Konut ve Kent hakkı üzerine araştırmalar yürüten siyaset bilimci Cihan Uzunçarşılı Baysal, kentsel dönüşümün sermayeye birikim sağlama aracı olduğunu ve bu yüzden en çok etkilenenlerin LGBTİ’ler, Romanlar, Kürtler gibi sermayenin sevmediği kırılgan gruplar olduğunu söyledi.
“Heteroseksizm LGBT’leri kovmak için kentsel dönüşümü beklemedi”
İkinci oturumda söz alan Kaos GL’den Ali Erol, T.C.’nin kendini ulus-devlet olarak inşa ederken aynı zamanda heteroseksüel bir rejim olarak da kurduğunu söyledi.
Kentsel mekânların kurulumunda eşcinseller ve transların daha baştan dışlandığını belirten Ali Erol şöyle devam etti: “Kentte var olabilmemizin tek şartı olarak kendimizi inkâr etmemiz istendi. Yıllarca devlet LGBT’leri inkar politikalarıyla aşağıladı, ahlaksızlıkla yaftaladı, özgüvensiz bir hale getirdi. 20 yıllık mücadelemizin ilk 10 yılında özgüvenimizi geri kazanmak için çabaladık. Biz yalnızca eşcinsel gettolarda değil kentin tamamında yaşamak istiyoruz diyerek mücadelimizi sivil topluma yayma ve kamu ile yüzleşme hattında ilerlettik.”

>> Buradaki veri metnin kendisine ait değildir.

/-! ## `State.setFifo` -/

@[simp] theorem State.setFifo_regs (q : FifoId) (f : Fifo) :
    (s.setFifo q f).regs = s.regs := by cases q <;> rfl
@[simp] theorem State.setFifo_ar (q : FifoId) (f : Fifo) :
    (s.setFifo q f).ar = s.ar := by cases q <;> rfl
@[simp] theorem State.setFifo_pr (q : FifoId) (f : Fifo) :
    (s.setFifo q f).pr = s.pr := by cases q <;> rfl
@[simp] theorem State.setFifo_prp (q : FifoId) (f : Fifo) :
    (s.setFifo q f).prp = s.prp := by cases q <;> rfl
@[simp] theorem State.setFifo_pwp (q : FifoId) (f : Fifo) :
    (s.setFifo q f).pwp = s.pwp := by cases q <;> rfl
@[simp] theorem State.setFifo_pcs (q : FifoId) (f : Fifo) :
    (s.setFifo q f).pcs = s.pcs := by cases q <;> rfl
@[simp] theorem State.setFifo_pcsp (q : FifoId) (f : Fifo) :
    (s.setFifo q f).pcsp = s.pcsp := by cases q <;> rfl
@[simp] theorem State.setFifo_flags (q : FifoId) (f : Fifo) :
    (s.setFifo q f).flags = s.flags := by cases q <;> rfl
@[simp] theorem State.setFifo_eb (q : FifoId) (f : Fifo) :
    (s.setFifo q f).eb = s.eb := by cases q <;> rfl
@[simp] theorem State.setFifo_eo (q : FifoId) (f : Fifo) :
    (s.setFifo q f).eo = s.eo := by cases q <;> rfl
@[simp] theorem State.setFifo_sp (q : FifoId) (f : Fifo) :
    (s.setFifo q f).sp = s.sp := by cases q <;> rfl
@[simp] theorem State.setFifo_mod (q : FifoId) (f : Fifo) :
    (s.setFifo q f).mod = s.mod := by cases q <;> rfl
@[simp] theorem State.setFifo_pdr (q : FifoId) (f : Fifo) :
    (s.setFifo q f).pdr = s.pdr := by cases q <;> rfl
@[simp] theorem State.setFifo_ddr (q : FifoId) (f : Fifo) :
    (s.setFifo q f).ddr = s.ddr := by cases q <;> rfl
@[simp] theorem State.setFifo_pc (q : FifoId) (f : Fifo) :
    (s.setFifo q f).pc = s.pc := by cases q <;> rfl
@[simp] theorem State.setFifo_ramA (q : FifoId) (f : Fifo) :
    (s.setFifo q f).ramA = s.ramA := by cases q <;> rfl
@[simp] theorem State.setFifo_ramB (q : FifoId) (f : Fifo) :
    (s.setFifo q f).ramB = s.ramB := by cases q <;> rfl
@[simp] theorem State.setFifo_cache (q : FifoId) (f : Fifo) :
    (s.setFifo q f).cache = s.cache := by cases q <;> rfl
@[simp] theorem State.setFifo_cacheUsed (q : FifoId) (f : Fifo) :
    (s.setFifo q f).cacheUsed = s.cacheUsed := by cases q <;> rfl
@[simp] theorem State.setFifo_dstate (q : FifoId) (f : Fifo) :
    (s.setFifo q f).dstate = s.dstate := by cases q <;> rfl
@[simp] theorem State.setFifo_icount (q : FifoId) (f : Fifo) :
    (s.setFifo q f).icount = s.icount := by cases q <;> rfl
@[simp] theorem State.setFifo_faultRec (q : FifoId) (f : Fifo) :
    (s.setFifo q f).faultRec = s.faultRec := by cases q <;> rfl
@[simp] theorem State.setFifo_scratch (q : FifoId) (f : Fifo) :
    (s.setFifo q f).scratch = s.scratch := by cases q <;> rfl
@[simp] theorem State.setFifo_cur (q : FifoId) (f : Fifo) :
    (s.setFifo q f).cur = s.cur := by cases q <;> rfl
@[simp] theorem State.setFifo_brpend (q : FifoId) (f : Fifo) :
    (s.setFifo q f).brpend = s.brpend := by cases q <;> rfl
@[simp] theorem State.setFifo_preFlags (q : FifoId) (f : Fifo) :
    (s.setFifo q f).preFlags = s.preFlags := by cases q <;> rfl
@[simp] theorem State.setFifo_prog (q : FifoId) (f : Fifo) :
    (s.setFifo q f).prog = s.prog := by cases q <;> rfl
@[simp] theorem State.setFifo_progWords (q : FifoId) (f : Fifo) :
    (s.setFifo q f).progWords = s.progWords := by cases q <;> rfl
@[simp] theorem State.setFifo_progDirty (q : FifoId) (f : Fifo) :
    (s.setFifo q f).progDirty = s.progDirty := by cases q <;> rfl
@[simp] theorem State.setFifo_cfg (q : FifoId) (f : Fifo) :
    (s.setFifo q f).cfg = s.cfg := by cases q <;> rfl
@[simp] theorem State.setFifo_extIn (q : FifoId) (f : Fifo) :
    (s.setFifo q f).extIn = s.extIn := by cases q <;> rfl
@[simp] theorem State.setFifo_extLog (q : FifoId) (f : Fifo) :
    (s.setFifo q f).extLog = s.extLog := by cases q <;> rfl
@[simp] theorem State.setFifo_draws (q : FifoId) (f : Fifo) :
    (s.setFifo q f).draws = s.draws := by cases q <;> rfl
@[simp] theorem State.setFifo_schedule (q : FifoId) (f : Fifo) :
    (s.setFifo q f).schedule = s.schedule := by cases q <;> rfl
@[simp] theorem State.setFifo_reply (q : FifoId) (f : Fifo) :
    (s.setFifo q f).reply = s.reply := by cases q <;> rfl
@[simp] theorem State.setFifo_signal (q : FifoId) (f : Fifo) :
    (s.setFifo q f).signal = s.signal := by cases q <;> rfl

Ulus-Devletin kurumsallaştırdığı tektipçiliğin farklı cinsellikleri de yok sayıp tecrit ettiğini belirten Erol, daha en başından dışlanan heteroseksüel olmayanların kent içindeki yaşam alanlarının kentin soylulaştırılması çalışması olan "kentsel dönüşüm" projelerinde ilk hedef olduğunu belirtti.

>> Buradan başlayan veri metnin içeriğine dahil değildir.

-- ==== Sys2Proof/Laws/Ops.lean ====
section
/-!
SUPPORT. One lemma for each shared operation that says what it can do, for proofs to cite in place of its
definition: routing, the endings of a transfer, the delay-slot check, a slot, a turn of the core.
-/

namespace Sys2Proof.Machine

-- one declaration at a time: a thread for each would outgrow the check's memory limit
set_option Elab.async false

variable (s : State)

/-! ## Reads after writes -/

theorem BankReg.num_injective {q r : BankReg} (h : BankReg.num q = BankReg.num r) : q = r := by
  cases q <;> cases r <;> simp [BankReg.num, Fin.ext_iff] at h ⊢ <;> omega

theorem Flag.num_injective {f g : Flag} (h : f.num = g.num) : f = g := by
  revert h; cases f <;> cases g <;> decide

@[simp] theorem State.getReg_setReg (r : BankReg) (v : Word) : (s.setReg r v).getReg r = v := by
  simp [State.getReg]

theorem State.getReg_setReg_of_ne {q r : BankReg} (v : Word) (h : q ≠ r) :
    (s.setReg r v).getReg q = s.getReg q := by
  have : (BankReg.num r).val ≠ (BankReg.num q).val :=
    fun e => h (BankReg.num_injective (Fin.ext e.symm))
  simp [State.getReg, this]

@[simp] theorem State.getFlag_setFlag (f : Flag) (v : Bool) : (s.setFlag f v).getFlag f = v := by
  simp [State.getFlag]

theorem State.getFlag_setFlag_of_ne {f g : Flag} (v : Bool) (h : f ≠ g) :
    (s.setFlag g v).getFlag f = s.getFlag f := by
  have : g.num.val ≠ f.num.val := fun e => h (Flag.num_injective (Fin.ext e.symm))
  simp [State.getFlag, this]

/-! ## Flag writes touch only their flags -/

theorem State.putFlag_eq (f : Flag) (v : Bool) :
    ∃ fl n, s.putFlag f v = { s with flags := fl, draws := n } := by
  unfold State.putFlag
  split
  · exact ⟨_, s.draws, rfl⟩
  · split
    · exact ⟨s.flags, s.draws, rfl⟩
    · exact ⟨_, _, rfl⟩

theorem State.putFlags_eq (l : List (Flag × Bool)) :
    ∃ fl n, s.putFlags l = { s with flags := fl, draws := n } := by
  induction l generalizing s with
  | nil => exact ⟨s.flags, s.draws, rfl⟩
  | cons p l ih =>
    obtain ⟨fl, n, h⟩ := s.putFlag_eq p.1 p.2
    obtain ⟨fl', n', h'⟩ := ih (s.putFlag p.1 p.2)
    exact ⟨fl', n', by rw [State.putFlags, h', h]⟩

/-! ## Sizes (00_scope R8) -/

theorem fifoFills_eq : Config.fifoFills = Config.fifoDepth + 1 := rfl

theorem pcsLevels_eq : Config.pcsLevels = Config.pcsDepth + 1 := rfl

/-! ## Routing (20_memory R68, R70) -/

theorem State.memLoc_ramA {ea : Word} (h : ea.toNat < 0x400) (hw : ea.toNat < s.cfg.ramAWords) :
    s.memLoc .a ea = .ok (.ramA ea) := by
  simp [State.memLoc, Config.windowA, h, hw]

theorem State.memLoc_absent {ea : Word} (h : ea.toNat < 0x400) (hw : s.cfg.ramAWords ≤ ea.toNat) :
    s.memLoc .a ea = .error (.ramAOutOfRange ea) := by
  simp [State.memLoc, Config.windowA, h, Nat.not_lt.2 hw]

theorem State.memLoc_ramB {ea : Word} (h : ea.toNat < s.cfg.ramBWords) :
    s.memLoc .b ea = .ok (.ramB ea) := by
  simp [State.memLoc, h]

theorem State.memLoc_ext {ea : Word} (h : 0x400 ≤ ea.toNat) (ha : s.cfg.admits (s.extAddr ea) = true) :
    s.memLoc .a ea = .ok (.ext (s.extAddr ea)) := by
  simp [State.memLoc, Config.windowA, Nat.not_lt.2 h, ha]

theorem State.memLoc_refused {ea : Word} (h : 0x400 ≤ ea.toNat)
    (ha : s.cfg.admits (s.extAddr ea) = false) :
    s.memLoc .a ea = .error (.extNotAdmitted (s.extAddr ea)) := by
  simp [State.memLoc, Config.windowA, Nat.not_lt.2 h, ha]

theorem State.memLoc_outOfRange {ea : Word} (h : s.cfg.ramBWords ≤ ea.toNat) :
    s.memLoc .b ea = .error (.ramBOutOfRange ea) := by
  simp [State.memLoc, Nat.not_lt.2 h]

theorem windowBits (e a : Word) :
    (e &&& 0xFFFFFC00#32) ||| (a &&& 0x000003FF#32) = e.extractLsb' 10 22 ++ a.extractLsb' 0 10 := by
  ext i hi
  have hc : (0xFFFFFC00#32)[i] = decide (10 ≤ i) ∧ (0x000003FF#32)[i] = decide (i < 10) := by
    revert i; decide
  rw [BitVec.getElem_or, BitVec.getElem_and, BitVec.getElem_and, hc.1, hc.2, BitVec.getElem_append]
  by_cases h10 : i < 10
  · simp [h10, Nat.not_le.2 h10, BitVec.getLsbD_eq_getElem hi]
  · simp [h10, Nat.not_lt.1 h10, show 10 + (i - 10) = i by omega, BitVec.getLsbD_eq_getElem hi]

/-- The window word keeps EB's high bits and takes its low ten from the address (20_memory R68). -/
theorem State.extAddr_toNat (ea : Word) : (s.extAddr ea).toNat = s.windowWord ea := by
  have h : s.extAddr ea = s.eb.extractLsb' 10 22 ++ ea.extractLsb' 0 10 := windowBits s.eb ea
  have := s.eb.isLt
  rw [h, BitVec.toNat_append, State.windowWord, ← Nat.shiftLeft_add_eq_or_of_lt (BitVec.isLt _),
    Nat.shiftLeft_eq, BitVec.extractLsb'_toNat, BitVec.extractLsb'_toNat, Nat.shiftRight_zero,
    Nat.shiftRight_eq_div_pow, Nat.mod_eq_of_lt (a := s.eb.toNat / 2 ^ 10) (by omega)]

/-! ## The endings of a transfer (43_transfer R250, R251) -/

/-- An op that a FIFO cannot serve holds, and otherwise it goes on (20_memory R76). -/
theorem State.unlessShort_of_short {i : Instr} (k : Host.Outcome State Fault Refusal)
    (h : s.fifoShort i = true) : s.unlessShort i k = .next s := by simp [State.unlessShort, h]

theorem State.unlessShort_of_served {i : Instr} (k : Host.Outcome State Fault Refusal)
    (h : s.fifoShort i = false) : s.unlessShort i k = k := by simp [State.unlessShort, h]

theorem State.unlessShort_next {i : Instr} {k : Host.Outcome State Fault Refusal} {t : State}
    (h : s.unlessShort i k = .next t) : t = s ∨ (s.fifoShort i = false ∧ k = .next t) := by
  unfold State.unlessShort at h
  split at h
  · cases h; exact .inl rfl
  · rename_i hs; exact .inr ⟨by simpa using hs, h⟩

/-- A register write goes through, or takes the Unimplemented-transfer fault. -/
theorem State.finishReg_cases (i : Instr) (s0 : State) (r : Reg6) (v : Word) :
    (regAccepts r v = true ∧ s.finishReg i s0 r v = .next (s.afterRegWrite v r)) ∨
      (regAccepts r v = false ∧ s.finishReg i s0 r v =
        .next (s.raiseOp i s0 .unimplementedTransfer s.currentTransferField)) := by
  cases h : regAccepts r v <;> simp [State.finishReg, State.raiseTransfer, h]

/-- A load ends in a stuck access, or writes its register with the word at its place. -/
theorem State.loadReg_cases (i : Instr) (s0 : State) (bank : MemBank) (ea : Word) (reg : Reg6) :
    (∃ f, s.memLoc bank ea = .error f ∧ s.loadReg i s0 bank ea reg = .fault f) ∨
      ∃ p, s.memLoc bank ea = .ok p ∧
        s.loadReg i s0 bank ea reg = (s.afterLoad p).finishReg i s0 reg (s.placeVal p) := by
  cases h : s.memLoc bank ea <;> simp [State.loadReg, h]

/-- A store ends in a stuck access, or stores at its place. -/
theorem State.storeAt_cases (bank : MemBank) (ea v : Word) :
    (∃ f, s.memLoc bank ea = .error f ∧ s.storeAt bank ea v = .fault f) ∨
      ∃ p, s.memLoc bank ea = .ok p ∧ s.storeAt bank ea v = .next (s.store v p) := by
  cases h : s.memLoc bank ea <;> simp [State.storeAt, h]

/-- A sub-move is off, or moves its address register and then loads or stores at its place. -/
theorem State.subMove_cases {s u : State} {bank : MemBank} {l l' : Option (BankReg × Word)}
    {m : Option SubMove} (h : s.subMove bank l m = .ok (u, l')) :
    (m = none ∧ u = s ∧ l' = none) ∨
      ∃ n p, m = some n ∧ (s.arInc n.arx).memLoc bank s.ar[n.arx] = .ok p ∧
        ((n.dir = .load ∧ l' = some (n.reg, (s.arInc n.arx).placeVal p) ∧
            u = ((s.arInc n.arx).afterLoad p).bufferReg .tr n.reg ((s.arInc n.arx).placeVal p)) ∨
          (n.dir = .store ∧ l' = none ∧
            u = (s.arInc n.arx).store ((s.arInc n.arx).readBankSeq l n.reg) p)) := by
  cases m with
  | none => simp [State.subMove] at h; exact .inl ⟨rfl, h.1.symm, h.2.symm⟩
  | some n =>
    right
    simp only [State.subMove] at h
    split at h
    · cases h
    · rename_i p hp
      refine ⟨n, p, rfl, hp, ?_⟩
      split at h <;> simp only [Except.ok.injEq, Prod.mk.injEq] at h
      · exact .inl ⟨‹_›, h.2.symm, h.1.symm⟩
      · exact .inr ⟨‹_›, h.2.symm, h.1.symm⟩

/-- A control transfer does its work, or takes the Unimplemented-control fault in a delay slot. -/
theorem State.unlessDelay_cases (i : Instr) (t : State) :
    (s.inDelay = false ∧ s.unlessDelay i t = .next t) ∨
      (s.inDelay = true ∧
        s.unlessDelay i t = .next (s.takeFault .unimplementedControl
          (some (s.cfg.controlInfo s.currentRaw i)))) := by
  cases h : s.inDelay <;> simp [State.unlessDelay, h]

/-! ## Slots -/

/-- A list of slots that completes: its first slot completes, and either took a fault or the others
follow. -/
theorem State.runSlots_cons {s t : State} {d : SlotDec} {ds : List SlotDec}
    (h : s.runSlots (d :: ds) = .next t) :
    ∃ u, s.performSlot d = .next u ∧
      ((u.dstate = .fault ∧ t = u) ∨ (u.dstate ≠ .fault ∧ u.runSlots ds = .next t)) := by
  simp only [State.runSlots] at h
  split at h
  · rename_i u hu
    refine ⟨u, hu, ?_⟩
    split at h
    · cases h; exact .inl ⟨‹_›, rfl⟩
    · exact .inr ⟨‹_›, h⟩
  · cases h
  · cases h

/-- An invariant of every slot is one of the slots in a row. -/
theorem State.runSlots_invariant {P : State → Prop} {ds : List SlotDec}
    (hP : ∀ s t d, d ∈ ds → P s → s.performSlot d = .next t → P t) {s t : State} (hs : P s)
    (h : s.runSlots ds = .next t) : P t := by
  induction ds generalizing s with
  | nil => cases h; exact hs
  | cons d ds ih =>
    obtain ⟨u, hu, ⟨-, rfl⟩ | ⟨-, hr⟩⟩ := State.runSlots_cons h
    · exact hP _ _ _ (by simp) hs hu
    · exact ih (fun s t d hd => hP s t d (by simp [hd])) (hP _ _ _ (by simp) hs hu) hr

/-! ## The launch premise `CAPACITY` (45_dispatch R327) -/

@[simp] theorem fillFreq_length (blk : Block) : (fillFreq blk).length = blk.length := by
  induction blk <;> simp_all [fillFreq]

@[simp] theorem markTerm_length (blk : Block) : (markTerm blk).length = blk.length := by
  fun_induction markTerm blk <;> simp_all

theorem fillFreq_head (blk : Block) :
    (fillFreq blk).head?.map Record.addr = blk.head?.map Record.addr := by
  cases blk <;> simp [fillFreq]

theorem markTerm_head (blk : Block) :
    (markTerm blk).head?.map Record.addr = blk.head?.map Record.addr := by
  fun_induction markTerm blk <;> simp_all

@[simp] theorem recordAt_addr (p : Params) (prog : Memory) (words : Nat) (a : PcWord) :
    (recordAt p prog words a).addr = a := by
  unfold recordAt; split <;> rfl

theorem joinRecord_length (r d : Record) (k : Nat) (rest : Block) :
    (joinRecord r d k rest).length ≤ max 2 (rest.length + 1) := by
  unfold joinRecord; split <;> [skip; split] <;> simp

theorem joinRecord_head (r d : Record) (k : Nat) (rest : Block) :
    (joinRecord r d k rest).head?.map Record.addr = some r.addr := by
  unfold joinRecord; split <;> [skip; split] <;> simp

theorem collect_length_le (p : Params) (prog : Memory) (words : Nat) (a : PcWord) (k n : Nat) :
    (collect p prog words a k n).length ≤ n + 2 := by
  induction n generalizing a k with
  | zero => exact (joinRecord_length ..).trans (by simp)
  | succ n ih => exact (joinRecord_length ..).trans (by have := ih (a + 1) (k + 1); omega)

theorem collect_head (p : Params) (prog : Memory) (words : Nat) (a : PcWord) (k n : Nat) :
    (collect p prog words a k n).head?.map Record.addr = some a := by
  cases n <;> simp [collect, joinRecord_head]

theorem analyze_key (p : Params) (prog : Memory) (words : Nat) (a : PcWord) :
    (blockKey (analyze p prog words a)).1 = a := by
  simp [blockKey, analyze, fillFreq_head, markTerm_head, collect_head]

/-- A block whose start address has no fragment size of its own fits an empty cache. -/
theorem fragSize_le_of_unlisted (p : Params) (prog : Memory) (words : Nat) (a : PcWord)
    (h : ∀ e ∈ p.fragTable, e.1.1 ≠ a) : fragSize p (analyze p prog words a) ≤ p.cacheCapacity := by
  have hn : p.fragTable.lookup (blockKey (analyze p prog words a)) = none := by
    rw [List.lookup_eq_none_iff]
    intro e he
    have := h e he
    rw [bne_iff_ne]
    exact fun hk => this (hk ▸ analyze_key p prog words a)
  have := collect_length_le p prog words a 0 (p.window - 1)
  have : 1 ≤ p.window := Nat.le_max_left ..
  simp only [fragSize, hn, Option.getD_none]
  simp only [analyze, fillFreq_length, markTerm_length, Params.cacheCapacity]
  omega

/-- What `Run` checks is the premise over every start address. -/
theorem State.capacityHolds_iff : s.capacityHolds = true ↔ s.capacityPremise := by
  simp only [State.capacityHolds, List.all_eq_true, decide_eq_true_eq, State.capacityPremise]
  refine ⟨fun h a => ?_, fun h e _ => h _⟩
  by_cases hl : ∃ e ∈ s.cfg.fragTable, e.1.1 = a
  · obtain ⟨e, he, rfl⟩ := hl
    exact h e he
  · exact fragSize_le_of_unlisted _ _ _ _ fun e he ha => hl ⟨e, he, ha⟩

/-! ## The launch's encoding (00_scope R8) -/

/-- Under the reference encoding the control fault reports COP. -/
theorem Params.controlInfo_reference {p : Params} (h : p.encoding = []) (raw : Option DWord) (i : Instr) :
    p.controlInfo raw i = i.cop.toNat := by
  cases raw <;> simp [Params.controlInfo, h]

/-- Under the reference encoding a word is decoded by the tables of spec/30_encoding.md. -/
theorem Params.decodeWord_reference {p : Params} (h : p.encoding = []) (w : DWord) :
    p.decodeWord w = decode w := by
  simp [Params.decodeWord, h]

İzmir Siyah Pembe Üçgen Derneği’nden Demet Yanardağ ise; transların da her zaman Kürtler gibi Romanlar gibi şehirden sürülmek istendiğini ama mücadeleleriyle yerlerinde kaldıklarını anlattı. 2006 yılında Hüseyin Çapkın’ın emniyet müdürü olmasından sonra tüm İzmir’i translardan ‘temizleme’ girişimlerinden bahseden Yanardağ, Çapkın’ın gittiğini ama transların şehirde kaldığını söyledi.

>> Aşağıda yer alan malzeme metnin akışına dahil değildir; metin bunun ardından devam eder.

-- ==== Sys2Proof/Tests/Slice0.lean ====
section
/-!
SUPPORT. The model's own tests: the checks of WellFormed refuse ill-formed terms, words written out in
spec/95_test_vectors.md decode to what they stand for, single steps give that file's results, and a
concrete witness meets the hypotheses of each statement. Each test names its vector.
-/

namespace Sys2Proof.Machine

-- one declaration at a time: a thread for each would outgrow the check's memory limit
set_option Elab.async false

/-! ## WellFormed -/

theorem test_wf_refuses_register_directions :
    (Instr.mov .fo0 (.ar 0)).wf = false ∧ (Instr.mov .fo1 (.ar 0)).wf = false ∧
    (Instr.mov (.ar 0) .fi).wf = false ∧ (Instr.ld1 .fi .a .postInc 0).wf = false ∧
    (Instr.ld2 .fi .a 0 0).wf = false ∧ (Instr.st1 .fo0 .a .postInc 0).wf = false ∧
    (Instr.st2 .fo1 .b 0 0).wf = false ∧ (Instr.ldi .fi 0).wf = false ∧
    (Instr.ldn .fi 0).wf = false ∧ (Instr.mov .fi .fo0).wf = true := by decide

theorem test_wf_refuses_misplaced_ops :
    (SlotDec.op .mnop).holds .alu = false ∧ (SlotDec.bad .unimplementedAlu 0).holds .alu = false ∧
    (SlotDec.op (.ldn (.ar 0) 0)).holdsTransfer .dualXfer1 = false ∧
    (SlotDec.op (.mov .fo0 (.ar 0))).holdsTransfer .dualXfer1 = false ∧
    SlotDec.absent.holdsTransfer .dualXfer1 = false := by decide

theorem test_wf_refuses_ill_formed_bundles :
    (Bundle.dual .dualDxfer1 .tnop .nopAlu .mnop).wf = false ∧
    (Bundle.dual .dualXfer1 .tnop .mnop .nopAlu).wf = false ∧
    (Bundle.mk .dualXfer1 (.op .tnop) (.op .nopAlu) (.op .mnop) (.op .nopCtl)).wf = false ∧
    (Bundle.mk .singleCtrl .absent (.op .nopAlu) (.op .mnop) (.op .nopCtl)).wf = false ∧
    (Bundle.mk .singleCtrl .absent .absent .absent (.op .nopCtl)).wf = false ∧
    (Bundle.mk .singleCtrl (.op .tnop) (.op .nopAlu) .absent (.op .nopCtl)).wf = false ∧
    (Bundle.mk .singleXferi (.op (.ldi .fo0 1)) (.op .nopAlu) .absent (.op .nopCtl)).wf = false ∧
    (Bundle.mk .singleXferi (.op (.ldi .fo0 1)) .absent (.op .mnop) .absent).wf = true := by decide

/-! ## Decoding, every constructor by a word of spec/95_test_vectors.md -/

/-- A1, A8, A12, A19, B1: every ALU op and both MUL ops. -/
theorem test_decode_units :
    decode 0x3004000000000000 =
      .bundle (.dual .dualXfer1 .tnop (.add (.aa 0) (.ab 0) (.aa 0)) .mnop) ∧
    decode 0x341A800000000000 = .bundle (.dual .dualXfer1 .tnop (.cmp (.aa 1) .one) .mnop) ∧
    decode 0x2D00240000000000 = .bundle (.dual .dualXfer1 .tnop (.cif (.aa 0) (.ab 1)) .mnop) ∧
    decode 0x2E04880000000000 = .bundle (.dual .dualXfer1 .tnop (.cfi (.ab 1) (.aa 2)) .mnop) ∧
    decode 0x2700010B84000000 =
      .bundle (.dual .dualXfer1 .tnop .nopAlu (.fmul (.aa 0) (.const 3) (.ma 1))) ∧
    decode 0x2700020A80000000 =
      .bundle (.dual .dualXfer1 .tnop .nopAlu (.mul (.aa 0) (.const 1) (.ma 0))) ∧
    decode 0x9100000000000000 =
      .bundle ⟨.singleCtrl, .absent, .absent, .op (.mul (.aa 0) (.ab 0) (.ma 0)), .op .nopCtl⟩ := by
  decide +kernel

/-- T2, T5, T8, T11, T12, T14, E21, T15, T20: every transfer op. -/
theorem test_decode_transfers :
    decode 0x2700000001A69000 =
      .bundle (.dual .dualXfer1 (.mov (.pr .inc) (.pr .inc)) .nopAlu .mnop) ∧
    decode 0x27000000020C0000 =
      .bundle (.dual .dualXfer1 (.ld1 (.bank (.aa 3)) .a .postInc 0) .nopAlu .mnop) ∧
    decode 0x2700000003031002 =
      .bundle (.dual .dualXfer1 (.st1 (.bank (.aa 0)) .b (.disp12 2) 1) .nopAlu .mnop) ∧
    decode 0x6700000002208020 =
      .bundle (.dual .dualXfer2 (.ld2 (.bank (.ab 0)) .a 2 0x20) .nopAlu .mnop) ∧
    decode 0x670000000344FF00 =
      .bundle (.dual .dualXfer2 (.st2 (.bank (.ma 1)) .a 3 (-0x100)) .nopAlu .mnop) ∧
    decode 0x0700000002001808 =
      .bundle (.dual .dualDxfer1 (.dx1 (some ⟨.load, .aa 0, 0⟩) (some ⟨.store, .aa 0, 1⟩)) .nopAlu
        .mnop) ∧
    decode 0x500A800000000000 =
      .bundle (.dual .dualDxfer2 .dx2 (.add (.aa 0) .one (.aa 0)) .mnop) ∧
    decode 0xA380000080000000 =
      .bundle ⟨.singleXferi, .op (.ldi (.bank (.aa 0)) 0x80000000), .op .nopAlu, .absent, .absent⟩ ∧
    decode 0xE700000000080000 =
      .bundle (.dual .dualXfer3 (.ldn (.bank (.aa 0)) 0x80000) .nopAlu .mnop) := by decide +kernel

/-- K7 to K10, K1, K3 to K6: every control op. -/
theorem test_decode_control :
    decode 0x8380003000000001 = .bundle (Instr.clrf .input).alone ∧
    decode 0x8380003000000002 = .bundle (Instr.clrf .outputs).alone ∧
    decode 0x8380003000000003 = .bundle (Instr.clrf .all).alone ∧
    decode 0x8380008000000080 = .bundle (Instr.setm 0x80).alone ∧
    decode 0x8380010000000010 = .bundle (Instr.dbcc .az 0x10).alone ∧
    decode 0x838001100000FFFF = .bundle (Instr.dbncc .az (-1)).alone ∧
    decode 0x838001200000FFFC = .bundle (Instr.djmp (-4)).alone ∧
    decode 0x8380014000000004 = .bundle (Instr.dcall 4).alone ∧
    decode 0x8380015000000000 = .bundle Instr.dret.alone := by decide +kernel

Örgütlenmeye başladıkları ilk zamanlardan başlayarak yakın geçmişten günümüze karşılaştıkları olayları anlatan Yanardağ, özellikle yerel yöneticilerin, emniyet ve idari çalışanların homofobi ve transfobiyi kendilerine vazife olarak bellediklerini, bu uğurda aleni ve gizli birçok çabalarda bulunduklarını aktardı. Yöneticilerin yerel medya ve esnafı da transfobik saldırganlığa zorlandığını ekledi.
“Translar bir gecede mülklerinden, yerlerinden yurtlarından edildiler”
“Kentsel Dönüşüm’ün Lanetlileri: LGBT’ler ve Romanlar” panelinin son oturumunda Ankara’daki Esat ve Eryaman, İstanbul’daki Meis Sitesi örnekleri tanıklıklarla tartışıldı.
Pembe Hayat Derneğinden Buse Kılıçkaya, Eryaman’daki transların, trans seks işçilerinin maruz kaldıkları şiddet ve sürgün sonucunda Pembe Hayat’ın kurulma sürecinin başladığını paylaştı.
İnsanların canlarına ve mallarına saldırılmasına karşın şikâyet ve şikâyetin ardındaki belirsiz süreçlerin korkutuculuğunun örgütlenerek hukuk mücadelesi haline gelmesini aktaran Kılıçkaya, ardından Ankara Esat Mahallesine sıçrayan çete saldırılara değindi.
Transfobik şiddet ve sürgün politikalarının Esat’a sıçramasıyla örgütlendiklerini belirten Kılıçkaya, trans seks işçilerinin kadın örgütlerinin dayanışmasıyla sokaklara çıktığını ve nihayet çetelerin yakalandığını söyledi.
“Eryaman davası” olarak bilinen hukuki süreçte “nefret suçu”nun tanımlanması ve kayda girmesine dikkat çeken Kılıçkaya, bu yaklaşımın getirdiği kazanıma dikkat çekti.
“Eryaman olayları”nın tanıklarından Yağmur Arıcan ise, Ankara Eryaman'da transların sürülmesinden önce Romanların evlerine saldırıldığını söyledi.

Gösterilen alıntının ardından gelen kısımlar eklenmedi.